*Exercise goal*
Would you please return the line containing "(c.state = .running → c.img.isSome = true → c.op ≠" and all the lines after it through the end of the records below, unchanged and on their own?

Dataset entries

-- ==== Sys2Proof/Machine/Dispatch.lean ====
section
/-! DEFINITION. The meaning of every row of the opcode table: one arm per constructor, one direct call each. -/

namespace Sys2Proof.Machine
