/-- R153, R155, R231, R258, R263 to R286, R365, R370, R468: the dispatcher's events, and those of commands and batches: each has its effect when what it waits for has
come. A step that needs the Flask or the queues waits while a flip is in progress, and steps of commands take places in one page queue (log entry 108). When a batch
spills is read by inference (log entry 47). -/
def Obligations.DispatcherEvents : Prop :=
  (∀ s die slot prio h, slot < ctxCount s die → prio < 8 → deviceWaits s = false → let s1 := if (hdrOfSlot s die slot).isNone then readHeader s die slot else adoptAll s die
    hdrOfSlot s1 die slot = some h → eligible s1 die h = true → (slot, prio) ∈ (s1.die die).disp.bells →
    (∀ hd t ok, headOf s1 die slot prio = some hd → recheck s1 die hd = (t, ok) →
      exec (.evLaunchQueueTake die slot prio) s = .next (if ok then dropBell t die slot prio else t)) ∧
    (headOf s1 die slot prio = none →
      (∀ t, openQueue s1 die slot prio = (t, none) → exec (.evLaunchQueueTake die slot prio) s = .next (dropBell t die slot prio)) ∧
      (∀ t q r va, openQueue s1 die slot prio = (t, some q) → sysRead t (dispWho die h.asid) (q.entryVa q.head) 8 = .ok (r, va) →
        exec (.evLaunchQueueTake die slot prio) s = .next (if va = 0 then dropBell r die slot prio else examineRec r die h prio (BitVec.ofNat 64 va))))) ∧
  (∀ s die slot prio, let q := readQueue s die slot prio
    (q.enabled = true → q.blockOk = true → q.count ≤ 2 ^ q.lsize → q.count ≠ 0 → openQueue s die slot prio = (s, some q)) ∧
    (q.enabled = false ∨ (q.blockOk = true ∧ q.count = 0) → openQueue s die slot prio = (s, none)) ∧
    (q.enabled = true → q.blockOk = false → openQueue s die slot prio = (stopQueue s die slot prio 3 0, none)) ∧
    (q.enabled = true → q.blockOk = true → 2 ^ q.lsize < q.count → openQueue s die slot prio = (stopQueue s die slot prio 4 0, none))) ∧
  (∀ s die asid va, (asid, va) ∈ (s.die die).disp.notes → die < s.dies.length → deviceWaits s = false → ∃ t, exec (.evDependenceNotification die asid va) s = .next t ∧ t.seq = s.seq + 1 ∧
    (t.die die).disp.heads = (s.die die).disp.heads.map (fun h => if h.asid = asid ∧ h.rec_.dep = va ∧ h.ready = false ∧ h.held = false then { h with ready := true, since := s.seq } else h)) ∧
  (∀ s die h s1, bestHead s die = some h → (gridsOn s die).length < 64 → deviceWaits s = false →
    (recheck s die h = (s1, false) → exec (.evConditionRead die h.slot h.prio) s = .next s1) ∧
    let start (t : State) (n : Nat) : State := let r := takeHead t die h; { r with grids := r.grids ++ [gridOf r die h n], seq := r.seq + 1 }
    (recheck s die h = (s1, true) → h.rec_.cond = 0 → exec (.evConditionRead die h.slot h.prio) s = .next (start s1 h.rec_.waves)) ∧
    (∀ s2 x, recheck s die h = (s1, true) → h.rec_.cond ≠ 0 → sysRead s1 (dispWho die h.asid) h.rec_.cond.toNat 4 = .ok (s2, x) →
      exec (.evConditionRead die h.slot h.prio) s = .next (if x ≠ 0 then start s2 h.rec_.waves else finishGrid (start s2 0) (gridOf (takeHead s2 die h) die h 0)))) ∧
  (∀ s die, let s1 := adoptAll s die
    let behind := (s1.die die).disp.behind
    (s1.die die).disp.placed = false → binDue s1 die = false → deviceWaits s1 = false →
    (∀ t, placeOne s1 die (fun a => !behind.contains a) = some t → exec (.evPlacement die) s = .next (notePlaced t die)) ∧
    (placeOne s1 die (fun a => !behind.contains a) = none →
      (∀ t, behind.findSome? (fun b => placeOne s1 die (fun a => decide (a = b))) = some t → exec (.evPlacement die) s = .next (notePlaced t die)) ∧
      ((∀ b ∈ behind, placeOne s1 die (fun a => decide (a = b)) = none) → exec (.evPlacement die) s = .next s1))) ∧
  (∀ s die, ((adoptAll s die).die die).disp.placed = true → exec (.evPlacement die) s = .next (adoptAll s die)) ∧
  (∀ s g c t, waveCore s g = some c → placeWave' s g = some t → ((s.core g.die c).gated = true → t = startWake s g.die c) ∧ ((s.core g.die c).gated = false →
    (∃ u ∈ t.units, u.place.die = g.die ∧ u.place.core = c ∧ u.engine = .wave ∧ u.ident.grid = some g.id ∧ u.ident.regs = g.regs ∧ u.ident.prio = g.prio ∧ u.ident.asid = g.asid ∧
      u.liveSlices ≠ [] ∧ ∀ i ∈ u.liveSlices, (u.slice i).pc = g.entry) ∨ ∃ f va, t = dispPacket (setGrid s { g with held := some f }) g.die g.asid f va g.recVa)) ∧
  (∀ s g, s.grids.find? (fun x => decide (x.id = g.id)) = some g → g.held = none → gridOver s g = true → deviceWaits s = false → exec (.evGridCompletion g.id) s = .next (finishGrid s g) ∧
    (g.done = 0 → ∀ x ∈ (finishGrid s g).grids, x.id ≠ g.id)) ∧
  (∀ s die slot t h, (s.die die).disp.slices.find? (fun t => decide (t.slot = slot)) = some t → hdrOfSlot s die slot = some h →
    (ctxUnits s die h.asid = [] → exec (.evSliceExpiry die slot) s = .next (s.modDisp die (fun d => { d with slices := d.slices.filter (fun x => decide (x.slot ≠ slot)) }))) ∧
    (ctxUnits s die h.asid ≠ [] → h.slice ≠ 0 → h.slice * 1000 ≤ (nowOf s die - t.started).toNat → (s.die die).disp.pre = none → deviceWaits s = false →
      let r := readHeader s die slot
      (othersWait r die h.asid = true → exec (.evSliceExpiry die slot) s =
        .next ((startPre r die slot).modDisp die (fun d => { d with behind := if d.behind.contains h.asid then d.behind else d.behind ++ [h.asid] }))) ∧
      (othersWait r die h.asid = false → exec (.evSliceExpiry die slot) s =
        .next (r.modDisp die (fun d => { d with slices := d.slices.map (fun x => if x.slot = slot then { x with started := nowOf s die } else x) }))))) ∧
  (∀ s die slot h, (s.die die).disp.pre = some slot → deviceWaits s = false → let s1 := beginPre s die slot
    hdrOfSlot s1 die slot = some h → exec (.evPreemptionComplete die) s =
      .next (if stillOn s1 die h.asid then (saveContext s1 die h).modDisp die (fun d => { d with pre := none }) else s1)) ∧
  (∀ s slot asid rest, (List.range 4).filterMap (fun d => (hdrOfSlot s d slot).map (·.asid)) = asid :: rest →
    let ds := diesOf s asid
    let s1 := ds.foldl (fun s d => stopRays s d asid) s
    let s2 := ds.foldl (fun s d => match ctxOf s d asid with | some h => saveContext s d h | none => s) s1
    let s3 := ds.foldl (fun s d => captureBlocks s d asid) s2
    ((∃ d ∈ ds, stillOn s1 d asid = false) → exec (.evCapture slot) s = .next s1) ∧
    ((∀ d ∈ ds, stillOn s1 d asid = true) → exec (.evCapture slot) s = .next (ds.foldl (fun s d => s.modDisp d (fun x =>
      { x with saved := x.saved.map (fun v => if v.asid = asid then { v with captured := true } else v) })) s3))) ∧
  (∀ s die quad bin, let b := (s.quad die quad).bins.getD bin Bin.reset
    (b.state = .filling → b.timer ≤ b.elapsed →
      exec (.evBinTimerExpiry die quad bin) s = .next (s.modQuad die quad (fun q => { q with bins := setAt q.bins bin { b with state := .launching } }))) ∧
    (∀ h c sl s1 ri, let t := needCtx s die b.asid
      binCore t die quad b = some (h, c, sl) → takeRec t die b.asid 1 = some (s1, ri) → ((s1.core die c).gated = true → exec (.evBinLaunch die quad bin) s = .next (startWake s1 die c)) ∧
      ((s1.core die c).gated = false → ∃ t u, exec (.evBinLaunch die quad bin) s = .next t ∧ u ∈ t.units ∧ u.place = { die := die, core := c, unit := sl } ∧
        u.engine = .wave ∧ u.ident.regs = b.regs ∧ u.ident.prio = b.prio ∧ u.liveSlices.length = min 24 ((b.recs.length + 3) / 4) ∧ ∀ i ∈ u.liveSlices, (u.slice i).pc = b.entry))) ∧
  (∀ s die core (mcc : Bool), let q : TaskQ := if 240 ≤ core then .sup die (core - 240) else if mcc then .mcc die (core / 4) else .core die core
    (∀ t, payRefusal s q = some t → exec (.evTaskDispatch die core mcc) s = .next t) ∧
    (payRefusal s q = none → let s1 := if deviceWaits s then s else needTaskCtxs s q
      (pickTask s1 q = none → exec (.evTaskDispatch die core mcc) s = .next s1) ∧
      (∀ i t p, pickTask s1 q = some (i, t, p) →
        (core < 240 → mcc = false → exec (.evTaskDispatch die core mcc) s = .next (dispatchTask s1 q p .swarm i t)) ∧
        (core < 240 → mcc = true → exec (.evTaskDispatch die core mcc) s = .next (dispatchTask s1 q p .mcc i t)) ∧
        (240 ≤ core → exec (.evTaskDispatch die core mcc) s = .next (dispatchSup s1 q p i t))))) ∧
  (∀ s q p (e : Engine) i t, (s.core p.die p.core).gated = false →
    let w : Who := { coreWho p.die p.core t.asid 0 with core := if e = .swarm then some p.core else none, acc := decide (e = .mcc) }
    let s0 := acquire (enterCore s p.die p.core t.asid t.lds) w (scopeAt w 0 t.scope)
    (∀ fp x, readFootprint s0 w t p = .fault fp x → dispatchTask s q p e i t = holdTask s0 q i t fp x) ∧
    (readFootprint s0 w t p = .refused → outbufFull s p.die p.core = false → dispatchTask s q p e i t = refuseTask (dropTask s0 q i) q t .operand)) ∧
  (∀ s id b, batchOf s id = some b → exec (.evBatchCompletion id) s = .next (if batchOver b && !deviceWaits s then finishBatch s b (batchCode b) else s) ∧
    (let run := b.rays.filter (fun r => decide (r.state = .running) || (decide (r.state = .waiting) && decide (r.stalled ≠ 0)))
     (run.any (fun r => r.starved b) = false ∨ run.all (fun r => r.stuck s b) = false → exec (.evStackSpill id) s = .next s) ∧
     ∀ r, run.any (fun r => r.starved b) = true → run.all (fun r => r.stuck s b) = true → mostEntries (b.rays.filter (fun r => !r.state.ended)) = some r →
      (r.ovfN = r.ovfCap → exec (.evStackSpill id) s = .next (rayFault s b r .trav 0)) ∧
      (∀ t r1, r.ovfN ≠ r.ovfCap → spillBlock s (whoBatch b) r = .ok (t, r1) → exec (.evStackSpill id) s = .next (setRay t id r1)) ∧
      (∀ x, r.ovfN ≠ r.ovfCap → spillBlock s (whoBatch b) r = .error x → exec (.evStackSpill id) s = .next (ownErr s b r x)))) ∧
  (∀ s id c, s.cmds.find? (fun c => decide (c.id = id)) = some c →
    let turn (f : State → State) : State :=
      pageTurn s (.cmd id) (fun a b => decide (a.cmds.find? (fun x => decide (x.id = id)) = b.cmds.find? (fun x => decide (x.id = id)))) f
    (c.state ≠ .running → exec (.evCommandBlock id) s = .next s) ∧
    (c.state = .running → c.img = none → exec (.evCommandBlock id) s = .next (turn (fun s => beginCmd s c))) ∧
    (c.state = .running → c.img.isSome = true → c.op = 6 → exec (.evCommandBlock id) s = .next (turn (fun s => runCollective s c))) ∧
    (c.state = .running → c.img.isSome = true → c.op ≠ 6 → exec (.evCommandBlock id) s = .next (turn (fun s => runPlain s c))) ∧
    (c.op ≠ 6 → ∀ t t', plainBlock s c c.next = .ok t → blockDone t c c.next = .ok t' → runPlain s c = t') ∧
    (∀ code, c.state = .done code → deviceWaits s = false → exec (.evTokenWrite id) s = .next (finishCmd s c code))) ∧
  (∀ s w stays f, (s.pkg.heldReqs = [] → deviceWaits s = false → deviceWaits (f s) = false → pageTurn s w stays f = f s) ∧
    (∀ x xs, s.pkg.heldReqs = x :: xs → x ≠ w → w ∈ xs → x.leads s = true → pageTurn s w stays f = s))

*Task solution*
    (c.state = .running → c.img.isSome = true → c.op ≠ 6 → exec (.evCommandBlock id) s = .next (turn (fun s => runPlain s c))) ∧
    (c.op ≠ 6 → ∀ t t', plainBlock s c c.next = .ok t → blockDone t c c.next = .ok t' → runPlain s c = t') ∧
    (∀ code, c.state = .done code → deviceWaits s = false → exec (.evTokenWrite id) s = .next (finishCmd s c code))) ∧
  (∀ s w stays f, (s.pkg.heldReqs = [] → deviceWaits s = false → deviceWaits (f s) = false → pageTurn s w stays f = f s) ∧
    (∀ x xs, s.pkg.heldReqs = x :: xs → x ≠ w → w ∈ xs → x.leads s = true → pageTurn s w stays f = s))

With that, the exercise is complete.